A leading local trade union official says he is hopeful that the powerful campaign mounted by the public against the proposed health cuts may influence the HSE West when it wields its axe today (Thursday ).
Commenting in advance of a noon meeting - in which HSE management will meet its regional health forum members as well as Oireachtas politicians to reveal its proposals to cut spending by €65m this year - Paul Hardy, SIPTU health services organiser locally, says he believed the health authority would have been “surprised” by the pressure brought to bear by the health care unions and the public.
“I’m hopeful this will influence their decisions about what cuts they are going to make. It is important to keep the momentum generated by the public’s campaign going. The HSE can change their decisions very fast when under pressure. My concern is we are not just talking about cuts in 2010, down the line there will be cuts in 2011 and 2012. I would say to people if you value your health service, then you need to protect it.”

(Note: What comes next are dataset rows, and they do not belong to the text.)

/-! ### Identification rounds (R17 to R20, R52 to R64) -/

/-- The contention result: all-ones ends the round empty, all-zeros fouled with LINE_FAULT, any other is the candidate uid,
for which the directory chooses an address: the engine goes on to BINDING, or to PARKING when there is none. -/
def Obligations.ContentionResultLeadsTheRoundOn : Prop :=
  ∀ (s : State) (t : Txn) (u : Uid), s.inReset = false → s.line.reset = none → s.line.state = .contention →
    s.line.record = some t →
    let s1 := { s with line := { s.line with state := .idle, gap := some 8, start := .untold, record := none,
                                             bitTimes := s.line.bitTimes + 51 } }
    (u = BitVec.allOnes 48 → exec (.contentionEnd u) s =
      .next ({ s1 with engine := { s.engine with ending := some .plain } } : State).endIdlePass) ∧
    (u = 0 → exec (.contentionEnd u) s =
      .next (({ s1 with engine := { s.engine with ending := some .fouled } } : State).endIdlePass.post (.notice .lineFault))) ∧
    (u ≠ BitVec.allOnes 48 → u ≠ 0 → ∀ s2 ps,
      (∀ a path, s1.chooseAddress u = (s2, ps, some (a, path)) → exec (.contentionEnd u) s =
        .next (({ s2 with engine := { s.engine with candidate := some u, chosen := some a, path := path,
                                                    state := .binding } } : State).endIdlePass.postAll ps)) ∧
      (s1.chooseAddress u = (s2, ps, none) → exec (.contentionEnd u) s =
        .next (({ s2 with engine := { s.engine with candidate := some u, chosen := none,
                                                    state := .parking } } : State).endIdlePass.postAll ps)))

/-- The address choice: the first of the five steps of R17 that matches, with the retirement of R18 and the return of R19. -/
def Obligations.AddressChoiceTakesTheFirstStepThatMatches : Prop :=
  ∀ (s : State) (u : Uid),
    let holds := fun a => (s.entry a).state ≠ .free ∧ (s.entry a).uid = some u
    let free := fun a => (s.entry a).state = .free
    let changed := fun (a : Addr) (e : Entry) (recalls : List Recall) =>
      { s with dir := { s.dir with entries := s.dir.entries.set a e, recalls := recalls, serial := s.dir.serial + 1 } }
    let newcomer := fun (a : Addr) (recalls : List Recall) => s.chooseAddress u =
      (changed a { s.entry a with state := .binding, uid := some u } recalls, [], some (a, .newcomer))
    (∀ a, holds a → (∀ b, b < a → ¬ holds b) →
      let e := s.entry a
      (e.bound = true → s.chooseAddress u =
        (changed a { e with state := .binding, cls := none, miss := 0, claim := none, deferred := none } s.dir.recalls,
         (match e.claim with
          | some c => c.waits.map fun w => Post.reply w.host w.tag 0x05 .stale 0 (.claim w.handle .nothing)
          | none => []) ++
         (match e.deferred with
          | some { owner := some h, tag, polls, .. } =>
            [.reply h tag 0x0A .aborted 0x80 (.deferredAborted .moduleRestarted polls)]
          | _ => []) ++
         (match e.claim with
          | some c => [.noticeTo c.holder (.claimRevoked a e.gen .moduleRestarted)]
          | none => []), some (a, .restart))) ∧
      (e.state = .lost → s.chooseAddress u =
        (changed a { e with state := .binding, cls := none, quarantine := none } s.dir.recalls, [], some (a, .returning)))) ∧
    ((∀ a, ¬ holds a) →
      (∀ older x newer, s.dir.recalls = older ++ x :: newer → x.uid = u → (∀ y ∈ older ++ newer, y.uid ≠ u) →
        newcomer x.addr (older ++ newer)) ∧
      ((∀ x ∈ s.dir.recalls, x.uid ≠ u) →
        (∀ a, free a → (∀ x ∈ s.dir.recalls, x.addr ≠ a) →
          (∀ b, b < a → free b → ∃ x ∈ s.dir.recalls, x.addr = b) → newcomer a s.dir.recalls) ∧
        ((∀ a, free a → ∃ x ∈ s.dir.recalls, x.addr = a) →
          (∀ a, free a → (∀ b, b < a → ¬ free b) → newcomer a (s.dir.recalls.filter fun x => x.addr ≠ a)) ∧
          ((∀ a, ¬ free a) → s.chooseAddress u = (s, [], none)))))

Mr Hardy says he remains concerned about the future of the orthopaedic service at Merlin Park Hospital (despite reassurances from the HSE that it will not be downgraded ), public oncology and the home help service.
“The orthopaedic service was to be reduced from seven days to five originally which was a short way from making it unworkable. Then this wasn’t going to happen, then it was, then it wasn’t. So, it’s hard to know.
“I’m concerned about the future of public oncology also, that the HSE West may completely hand over the oncology service to the private sector, probably the Galway Clinic. Doing that would enable it [the HSE] to get money from the National Treatment Purchase Fund [a Government initiative designed to cut hospital waiting lists by offering public patients treatment in private hospitals ]”.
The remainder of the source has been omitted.